O que vimos em Bruxelas

domingo, março 03, 2013 Aline 2 Comments


Por que Bruxelas?
Minha escolha foi feita lá em 2012, há meses e meses, quando a CI me deu opção de escolher 4 países. Hoje, vejo que talvez o único motivo que na época tenha sido o vasto cardápio de cervejas. Também queria muito conhecer Bruges, mas pelo curto tempo, não rolou. Anyway, de Bruxelas até lá, seria um pulo, não? Então, resolvi optar por esta cidade e não Paris - que precisaria de no mínimo, 5 dias para um rolê decente.Quando comecei a namorar o Marcus, logo fiquei sabendo que sua irmã morava lá. Convenhamos: fica muito mais interessante planejar uns dias em um local que já temos um conhecido. Ficaria uma noite no apê dela, uma no hotel. De quebra, teria uma 'guia-cunhada'!

O reencontro!

Enquanto estava em Dublin e ele em Pira, surgiu a ideia: por que não fazermos o mochilão juntos? Então, unimos o útil ao super agradável: o Marcus, que estava em ‘férias’ do trabalho, rumou à Europa para matar as saudades da irmã e claro, da pequena namorada.

Organizamos tudo as pressas: passagens aéreas e de trens, checamos quais hotéis eu tinha reservado que precisaríamos duplicar a reserva (e quais poderíamos dar uma ‘brasileirada’ e só colocá-lo na espreita)... Enquanto minha viagem toda levei 1 ano, para ele fizemos tudo em 1 semana!

Enquanto esperava ansiosamente meu voo, passei no Dutyfree e comprei um ursinho bem londrino pro Marcus. Eu realmente estava ansiosa e a viagem estava mudando: de perspectiva, de ânimo, de cor! Ao desembarcar em Bruxelas e vê-lo, meu coração disparou e o abraço foi eterno. O beijo, tão gostoso como todos os outros e tão esperado como o primeiro. ♥  

                                 

O rolê!
Ainda bem que a Chrys gosta de andar, pois graças ao pique imenso e a disposição oposta do irmão (brincadeira, Marcus!), conseguimos ir em boa parte dos pontos turísticos de Bruxelas em dois dias – em meio a um frio do cão e contratempos intestinais e ‘enxaquecais’ por parte dos dois molengas brasileiros! 

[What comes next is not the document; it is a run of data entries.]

-- ==== Sys2Proof/Laws/FrameLinks.lean ====
section
/-! SUPPORT. The components that each operation of links, tack-up, the switch core and power may change. -/

set_option Elab.async false
set_option linter.all false

namespace Sys2Proof.Machine

variable {wt : Comp → Bool}

@[simp] theorem State_lanePut_sw_frame (s : State) (lane : Nat) (f : Fld) (v : Nat) (hreg : Off wt [(laneFld f lane).reg.comp .sw]) :
    (State.lanePut s .sw lane f v).view wt = s.view wt := by
  simp only [off_cons, off_nil, and_true] at hreg
  simp [State.lanePut, hreg, Chip.view, Chip.rest, Pool.view, Pool.rest, Svc.view, Svc.rest, Herds.view, Herds.rest, Dct.view, Dct.rest, Dct.held, Fw.view, Fw.rest, Fw.held]

@[simp] theorem State_lanePut_ep_frame (s : State) (lane : Nat) (f : Fld) (v : Nat) (hreg : Off wt [(laneFld f lane).reg.comp .ep]) :
    (State.lanePut s .ep lane f v).view wt = s.view wt := by
  simp only [off_cons, off_nil, and_true] at hreg
  simp [State.lanePut, hreg, Chip.view, Chip.rest, Pool.view, Pool.rest, Svc.view, Svc.rest, Herds.view, Herds.rest, Dct.view, Dct.rest, Dct.held, Fw.view, Fw.rest, Fw.held]

@[simp] theorem State_lanesTo_sw_frame (s : State) (n mask st : Nat) (hoff : Off wt [.page .sw 0x100]) :
    (State.lanesTo s .sw n mask st).view wt = s.view wt := by
  simp at hoff
  unfold State.lanesTo; (try simp only [sw_beq_ep, ep_beq_sw, sw_beq_sw, ep_beq_ep, Bool.false_eq_true, Bool.true_and, Bool.false_and, if_true, if_false]); repeat' (first | contradiction | (simp +decide [State.lanesTo, hoff, Chip.view, Chip.rest, Pool.view, Pool.rest, Svc.view, Svc.rest, Herds.view, Herds.rest, Dct.view, Dct.rest, Dct.held, Fw.view, Fw.rest, Fw.held]; done) | (intros; split) | (intros; first | refine Eq.trans (foldl_view _ _ _ fun _ _ => ?_) ?_ | refine Eq.trans (foldl_fst_view _ _ _ fun _ _ => ?_) ?_ | refine Eq.trans (when_view _ _ _ ?_) ?_) | dsimp only | simp +decide [State.lanesTo, hoff])

@[simp] theorem State_lanesTo_ep_frame (s : State) (n mask st : Nat) (hoff : Off wt [.page .ep 0x100]) :
    (State.lanesTo s .ep n mask st).view wt = s.view wt := by
  simp at hoff
  unfold State.lanesTo; (try simp only [sw_beq_ep, ep_beq_sw, sw_beq_sw, ep_beq_ep, Bool.false_eq_true, Bool.true_and, Bool.false_and, if_true, if_false]); repeat' (first | contradiction | (simp +decide [State.lanesTo, hoff, Chip.view, Chip.rest, Pool.view, Pool.rest, Svc.view, Svc.rest, Herds.view, Herds.rest, Dct.view, Dct.rest, Dct.held, Fw.view, Fw.rest, Fw.held]; done) | (intros; split) | (intros; first | refine Eq.trans (foldl_view _ _ _ fun _ _ => ?_) ?_ | refine Eq.trans (foldl_fst_view _ _ _ fun _ _ => ?_) ?_ | refine Eq.trans (when_view _ _ _ ?_) ?_) | dsimp only | simp +decide [State.lanesTo, hoff])

@[simp] theorem State_routeNotices_frame (s : State) (op port : Nat) (hoff : Off wt [.page .sw 0x11, .page .sw 0x14, .core]) :
    (State.routeNotices s op port).view wt = s.view wt := by
  simp at hoff
  simp [State.routeNotices, hoff, Chip.view, Chip.rest, Pool.view, Pool.rest, Svc.view, Svc.rest, Herds.view, Herds.rest, Dct.view, Dct.rest, Dct.held, Fw.view, Fw.rest, Fw.held]

@[simp] theorem State_leaveActive_frame (s : State) (n : Nat) (hoff : Off wt [.hdr .sw, .page .sw 0x5, .page .sw 0x8, .page .sw 0xb, .page .sw 0x11, .page .sw 0x13, .page .sw 0x14, .page .sw 0x20, .page .sw 0x21, .page .sw 0x30, .page .sw 0x31, .page .sw 0x32, .page .sw 0x40, .page .sw 0x50, .page .sw 0x300, .log .sw, .ports .sw, .sync .sw, .core, .mem, .pool, .svc, .herds, .hrd, .host, .dct, .sent, .free]) :
    (State.leaveActive s n).view wt = s.view wt := by
  simp at hoff
  unfold State.leaveActive
  simp only []
  refine Eq.trans (when_view _ _ _ (by simp [hoff])) ?_
  simp [hoff]

@[simp] theorem State_meshBind_frame (s : State) (hoff : Off wt [.page .ep 0x7, .page .ep 0xa, .rly]) :
    (State.meshBind s).view wt = s.view wt := by
  simp at hoff
  simp [State.meshBind, hoff, Chip.view, Chip.rest, Pool.view, Pool.rest, Svc.view, Svc.rest, Herds.view, Herds.rest, Dct.view, Dct.rest, Dct.held, Fw.view, Fw.rest, Fw.held]

@[simp] theorem State_leavePlane_frame (s : State) (link : Nat) (hoff : Off wt [.rly]) :
    (State.leavePlane s link).view wt = s.view wt := by
  simp at hoff
  simp [State.leavePlane, hoff, Chip.view, Chip.rest, Pool.view, Pool.rest, Svc.view, Svc.rest, Herds.view, Herds.rest, Dct.view, Dct.rest, Dct.held, Fw.view, Fw.rest, Fw.held]

@[simp] theorem State_linkLost_sw_frame (s : State) (n next : Nat) (fault : Option Nat) (esc : Bool) (hoff : Off wt [.hdr .sw, .page .sw 0x5, .page .sw 0x6, .page .sw 0x7, .page .sw 0x8, .page .sw 0xb, .page .sw 0x11, .page .sw 0x13, .page .sw 0x14, .page .sw 0x20, .page .sw 0x21, .page .sw 0x30, .page .sw 0x31, .page .sw 0x32, .page .sw 0x40, .page .sw 0x50, .page .sw 0x100, .page .sw 0x200, .page .sw 0x280, .page .sw 0x300, .log .sw, .ports .sw, .sync .sw, .chip .sw, .core, .mem, .pool, .svc, .herds, .hrd, .host, .dct, .sent, .free]) :
    (State.linkLost s .sw n next fault esc).view wt = s.view wt := by
  simp at hoff
  unfold State.linkLost
  cases fault <;> simp [hoff, Chip.view, Chip.rest]

@[simp] theorem State_linkLost_ep_frame (s : State) (n next : Nat) (fault : Option Nat) (esc : Bool) (hoff : Off wt [.hdr .ep, .page .ep 0x4, .page .ep 0x6, .page .ep 0x7, .page .ep 0xb, .page .ep 0x10, .page .ep 0x21, .page .ep 0x31, .page .ep 0x32, .page .ep 0x100, .page .ep 0x200, .page .ep 0x280, .log .ep, .ports .ep, .sync .ep, .chip .ep, .rly, .cmds, .reqs, .ag, .sent]) :
    (State.linkLost s .ep n next fault esc).view wt = s.view wt := by
  simp at hoff
  unfold State.linkLost
  cases fault <;> simp [hoff, Chip.view, Chip.rest]

@[simp] theorem State_startRetrain_sw_frame (s : State) (n : Nat) (send : Bool) (esc : Bool) (hoff : Off wt [.page .sw 0x100, .page .sw 0x200, .ports .sw, .sent]) :
    (State.startRetrain s .sw n send esc).view wt = s.view wt := by
  simp at hoff
  unfold State.startRetrain; (try simp only [sw_beq_ep, ep_beq_sw, sw_beq_sw, ep_beq_ep, Bool.false_eq_true, Bool.true_and, Bool.false_and, if_true, if_false]); (repeat' split) <;> (try dsimp only) <;> first | contradiction | simp +decide [State.startRetrain, hoff, Chip.view, Chip.rest, Pool.view, Pool.rest, Svc.view, Svc.rest, Herds.view, Herds.rest, Dct.view, Dct.rest, Dct.held, Fw.view, Fw.rest, Fw.held]

@[simp] theorem State_startRetrain_ep_frame (s : State) (n : Nat) (send : Bool) (esc : Bool) (hoff : Off wt [.page .ep 0x100, .page .ep 0x200, .ports .ep, .sent]) :
    (State.startRetrain s .ep n send esc).view wt = s.view wt := by
  simp at hoff
  unfold State.startRetrain; (try simp only [sw_beq_ep, ep_beq_sw, sw_beq_sw, ep_beq_ep, Bool.false_eq_true, Bool.true_and, Bool.false_and, if_true, if_false]); (repeat' split) <;> (try dsimp only) <;> first | contradiction | simp +decide [State.startRetrain, hoff, Chip.view, Chip.rest, Pool.view, Pool.rest, Svc.view, Svc.rest, Herds.view, Herds.rest, Dct.view, Dct.rest, Dct.held, Fw.view, Fw.rest, Fw.held]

Na sexta-feira, já era noite quando deixamos o aeroporto e fomos direto pro apê da Chrys. Tomamos banho e partimos pro role tão esperado: o Delirium Café, que tem uma das melhores e maiores cartas de cervejas do mundo. O ambiente é bem cool, cheio de gente descolada e aparentava uma ‘caverna’, decorada com pôsteres de... cervejas, obviamente. Só tomamos a Delirium Nocturne, carro chefe da casa. 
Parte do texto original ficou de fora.